Show HN: BitMidi – Wayback machine for old-school MIDI files - feross
https://bitmidi.com/
======
feross
Hey HN, site author here! So, the context for this site is that I was
reminiscing about the days of Geocities and Angelfire, back when the web was
quirky and fun. I remembered how sites used to use the <bgsound> tag to
include an autoplaying background MIDI file. Those files had such a nice, old-
school aesthetic.

I wanted to hear some MIDIs, so I searched and found a .zip file with 100K+
MIDI files that someone posted to Reddit. I tried playing a few in Chrome,
Firefox, Safari, etc. and then realized that they've all dropped the <bgsound>
tag. Even Quicktime and VLC couldn't play back the files.*

There were some websites that could convert MIDI to low-quality MP3, and
technically Apple still offers Quicktime 7 for download which can play MIDI,
but it wasn't easy or fun to do.

Some websites offered inline playback with Flash (but it was flaky and hard to
get working in Chrome), and the JS-based ones were missing many instruments or
multi-MB Emscripten-compiled monstrosities!
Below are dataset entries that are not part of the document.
/-- Reading an object's bytes, whatever it answers. -/
theorem State.lineBytes_fr {X : Nat} {s0 s : State} {g : Nat} {o : LineObj} {off n : Nat} {a : HostAccess} {r : MemRead}
    (h : Fr X s0 s) (hX : Sub 0x2c180170000010 X) :
    (∀ b t, s.lineBytes g o off n a r = .got b t → Fr X s0 t) ∧ (∀ t, s.lineBytes g o off n a r = .none t → Fr X s0 t) := by
  have sets : ∀ s' x, Fr X s0 s' → Fr X s0 (State.setLgrp s' g x) := fun s' x hs => State.setLgrp_fr hs (hX.after rfl)
  have fin : ∀ s' k st, Fr X s0 s' → Fr X s0 (State.finish s' k st) := fun s' k st hs => State.finish_fr hs (hX.after rfl)
  unfold State.lineBytes
  extract_lets fromMem
  have mem : ∀ dom dva fail hold, (∀ s' st, Fr X s0 s' → Fr X s0 (fail s' st)) → (∀ x y, Fr X s0 (hold x y)) →
      (∀ b t, fromMem dom dva fail hold = .got b t → Fr X s0 t) ∧ (∀ t, fromMem dom dva fail hold = .none t → Fr X s0 t) := by
    intro dom dva fail hold hf hh
    unfold fromMem
    split
    · refine ⟨fun b t ht => (by cases ht), fun t ht => ?_⟩
      cases ht
      exact hh _ _
    · have h1 := State.dvaGet_fr (a1 := dom) (a2 := dva + off) (a3 := n) (a4 := r) h (hX.after rfl)
      split <;> rename_i hq
      · refine ⟨fun b t ht => (by cases ht), fun t ht => ?_⟩
        cases ht
        exact hf _ _ (Fr.of_snd hq h1)
      · refine ⟨fun b t ht => ?_, fun t ht => by cases ht⟩
        cases ht
        exact Fr.of_snd hq h1
  clear_value fromMem
  split
  · exact ⟨fun b t ht => (by cases ht; exact h), fun t ht => by cases ht⟩
  · exact mem _ _ _ _ (fun s' _ hs => sets _ _ hs) fun _ _ => State.mmuFault_fr h (hX.after rfl)
  · split
    · exact ⟨fun b t ht => (by cases ht), fun t ht => by cases ht; exact sets _ _ h⟩
    · extract_lets end_
      have he : ∀ s' st, Fr X s0 s' → Fr X s0 (end_ s' st) := fun s' st hs => fin _ _ _ (sets _ _ hs)
      clear_value end_
      split
      · split
        · split
          · exact ⟨fun b t ht => (by cases ht; exact State.atsFill_fr h (hX.after rfl)), fun t ht => by cases ht⟩
          · exact ⟨fun b t ht => (by cases ht), fun t ht => by cases ht; exact he _ _ h⟩
          · exact ⟨fun b t ht => (by cases ht), fun t ht => by cases ht; exact State.pageRequest_fr h (hX.after rfl)⟩
          · exact ⟨fun b t ht => (by cases ht), fun t ht => by cases ht; exact he _ _ h⟩
        · dsimp only
          split
          · exact ⟨fun b t ht => (by cases ht), fun t ht => by cases ht; exact he _ _ h⟩
          · refine mem _ _ _ _ he fun _ _ => ?_
            have h1 : ∀ a b c d e, Fr X s0 (State.devFault s a b c d e) := fun a b c d e =>
              State.devFault_fr h (hX.after rfl)
            exact Fr.ite (fun _ => sets _ _ (h1 _ _ _ _ _)) fun _ => h1 _ _ _ _ _
      · exact ⟨fun b t ht => (by cases ht), fun t ht => by cases ht; exact he _ _ h⟩
      · exact ⟨fun b t ht => (by cases ht), fun t ht => by cases ht; exact h⟩

theorem State.lineBytes_fr_got {X : Nat} {s0 s t : State} {g : Nat} {o : LineObj} {off n : Nat} {a : HostAccess}
    {r : MemRead} {b : Bytes} (h : Fr X s0 s) (hX : Sub 0x2c180170000010 X) (ht : s.lineBytes g o off n a r = .got b t) :
    Fr X s0 t := (State.lineBytes_fr h hX).1 b t ht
I decided that I'd compile the best MIDI player written in C (libtimidity) to
WebAssembly and put in lots of effort to optimize the bundle and include the
minimal amount of code. The result of that is here:
[https://github.com/feross/timidity](https://github.com/feross/timidity) It's
quite lightweight - just 34 KB of JavaScript and 23 KB of lazy-loaded
WebAssembly.

Then I put a frontend on it, so it's easy to browse that .zip file's contents.
And that's BitMidi.

I plan to ingest a lot more MIDI files in the future, perhaps from the
Geocities MIDI archive on the Internet Archive.

Feedback welcome!

* I later learned that VLC can actually play most MIDIs and I just got unlucky with the few I tried! That's okay though – I got to learn a lot about MIDI files, Emscripten, WebAssembly, and modern front-end web techniques. And I made a cool site too :)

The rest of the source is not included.